Jump to content

Data Platform/Systems/Manual maintenance

From Wikitech


  • Mediawiki history Druid data source switch
  • Check for newly created wikis
  • Add _REFINED flags for events that contribute to the wmf.wikidata_item_page_link dataset. (this is not even documented anywhere outside of email)
  • We run the false positive checker for webrequest loss probably once or more a month. This could be partially automated, if the script finds that all instances of loss are false positives, the job could be automatically rerun. If we do this automatically, we could update the webrequest_sequence_stats table with the results, allowing for trend tracking on top of that table. Currently if you try to analyze data loss over time you find lots of noise with high % loss due to host restarts, etc.
  • We re-run sanitization. It's painful to update the command because you often have to change a property file nested in another property file nested in the command. See the docs for Backfilling sanitization, and we should build a rerun command that just takes a list of schemas, since, and until parameters.

Refined flags script

from datetime import datetime, timedelta

from_dt = datetime.strptime('2021-07-19 01', '%Y-%m-%d %H')
to_dt = datetime.strptime('2021-08-09 00', '%Y-%m-%d %H')

def get_date_parts(dt):
    return dt.year, dt.month, dt.day, dt.hour

for n in range(int((to_dt - from_dt).total_seconds() / 60 / 60) + 1):
    year, month, day, hour = get_date_parts(from_dt + timedelta(hours=n))

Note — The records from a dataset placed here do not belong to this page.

-- ==== Sys2Proof/Decode.lean ====
section
/-! DEFINITION. The decoder (30_encoding.md R150 to R160), total on any bytes, and the encoder written from the same tables.

A word is taken apart into the fields of R151 (32-bit) or R154 (16-bit), each named once; the rows of the opcode table are
then matches on field values. The constraint of a row (R158) is a test in its arm. Which rows a member has (R159) is one
function, `Instr.onMember`, applied after the match. The eight XW rows come from `XW_DECODE` (46_xw_custom.md R440), and
join the table with R156's order. -/

namespace Sys2Proof

/-- Place `v` in an `m`-bit word with its lowest bit at `lo`. -/
def fieldAt {n : Nat} (m : Nat) (v : BitVec n) (lo : Nat) : BitVec m := v.setWidth m <<< lo

/-! ## Fields of the 32-bit formats (R151) -/

/-- `opcode`, bits 6 to 0. -/
def opcodeOf (w : Word) : BitVec 7 := w.extractLsb' 0 7
/-- `rd`, bits 11 to 7. -/
def rdOf (w : Word) : Reg := w.extractLsb' 7 5
/-- `funct3`, bits 14 to 12. -/
def funct3Of (w : Word) : BitVec 3 := w.extractLsb' 12 3
/-- `rs1`, bits 19 to 15. -/
def rs1Of (w : Word) : Reg := w.extractLsb' 15 5
/-- `rs2`, bits 24 to 20. -/
def rs2Of (w : Word) : Reg := w.extractLsb' 20 5
/-- `funct7`, bits 31 to 25. -/
def funct7Of (w : Word) : BitVec 7 := w.extractLsb' 25 7

/-- A 32-bit word from its six fields. -/
def word32 (f7 : BitVec 7) (rs2 rs1 : Reg) (f3 : BitVec 3) (rd : Reg) (op : BitVec 7) : Word :=
  fieldAt 32 f7 25 ||| fieldAt 32 rs2 20 ||| fieldAt 32 rs1 15 ||| fieldAt 32 f3 12 ||| fieldAt 32 rd 7 ||| fieldAt 32 op 0

/-! ## Immediates of the 32-bit formats (R152), and their field parts -/

/-- `imm_I`: `{bits[31:25], bits[24:20]}`. -/
def immI (f7 : BitVec 7) (rs2 : Reg) : BitVec 12 := fieldAt 12 f7 5 ||| fieldAt 12 rs2 0
/-- Bits 31 to 25 of an I or S immediate. -/
def immHi7 (imm : BitVec 12) : BitVec 7 := imm.extractLsb' 5 7
/-- The low five bits of an I or S immediate. -/
def immLo5 (imm : BitVec 12) : BitVec 5 := imm.extractLsb' 0 5

/-- `imm_B`: `{bits[31], bits[7], bits[30:25], bits[11:8], 0}`. -/
def immB (f7 : BitVec 7) (rd : Reg) : BitVec 13 :=
  fieldAt 13 (f7.extractLsb' 6 1) 12 ||| fieldAt 13 (rd.extractLsb' 0 1) 11 |||
    fieldAt 13 (f7.extractLsb' 0 6) 5 ||| fieldAt 13 (rd.extractLsb' 1 4) 1
/-- Bits 31 to 25 of a branch: `{imm[12], imm[10:5]}`. -/
def immBHi (imm : BitVec 13) : BitVec 7 := fieldAt 7 (imm.extractLsb' 12 1) 6 ||| fieldAt 7 (imm.extractLsb' 5 6) 0
/-- Bits 11 to 7 of a branch: `{imm[4:1], imm[11]}`. -/
def immBLo (imm : BitVec 13) : Reg := fieldAt 5 (imm.extractLsb' 1 4) 1 ||| fieldAt 5 (imm.extractLsb' 11 1) 0

/-- `imm_U`'s field: `bits[31:12]`. -/
def immU (f7 : BitVec 7) (rs2 rs1 : Reg) (f3 : BitVec 3) : BitVec 20 :=
  fieldAt 20 f7 13 ||| fieldAt 20 rs2 8 ||| fieldAt 20 rs1 3 ||| fieldAt 20 f3 0
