-- ==== Sys2Proof/Machine/Core.lean ====
section
/-! DEFINITION. The machine as the host runs it. -/

def Sys2Proof.core : Host.Core := { State := Sys2Proof.Machine.State, Fault := Sys2Proof.Machine.Fault, Refusal := Sys2Proof.Machine.Refusal, step := Sys2Proof.Machine.step, reset := Sys2Proof.Machine.State.reset }
end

    # make parent directories
    print(f'hdfs dfs -mkdir -p /wmf/data/event/mediawiki_page_move/datacenter=eqiad/year={year}/month={month}/day={day}/hour={hour}/')

    # copy flags
    time_partitions = f'year={year}/month={month}/day={day}/hour={hour}'
    from_path = f'/wmf/data/event/mediawiki_page_move/datacenter=codfw/{time_partitions}'
    to_path = f'/wmf/data/event/mediawiki_page_move/datacenter=eqiad/{time_partitions}'
    print(f'hdfs dfs -cp {from_path}/_REFINED {to_path}/_REFINED')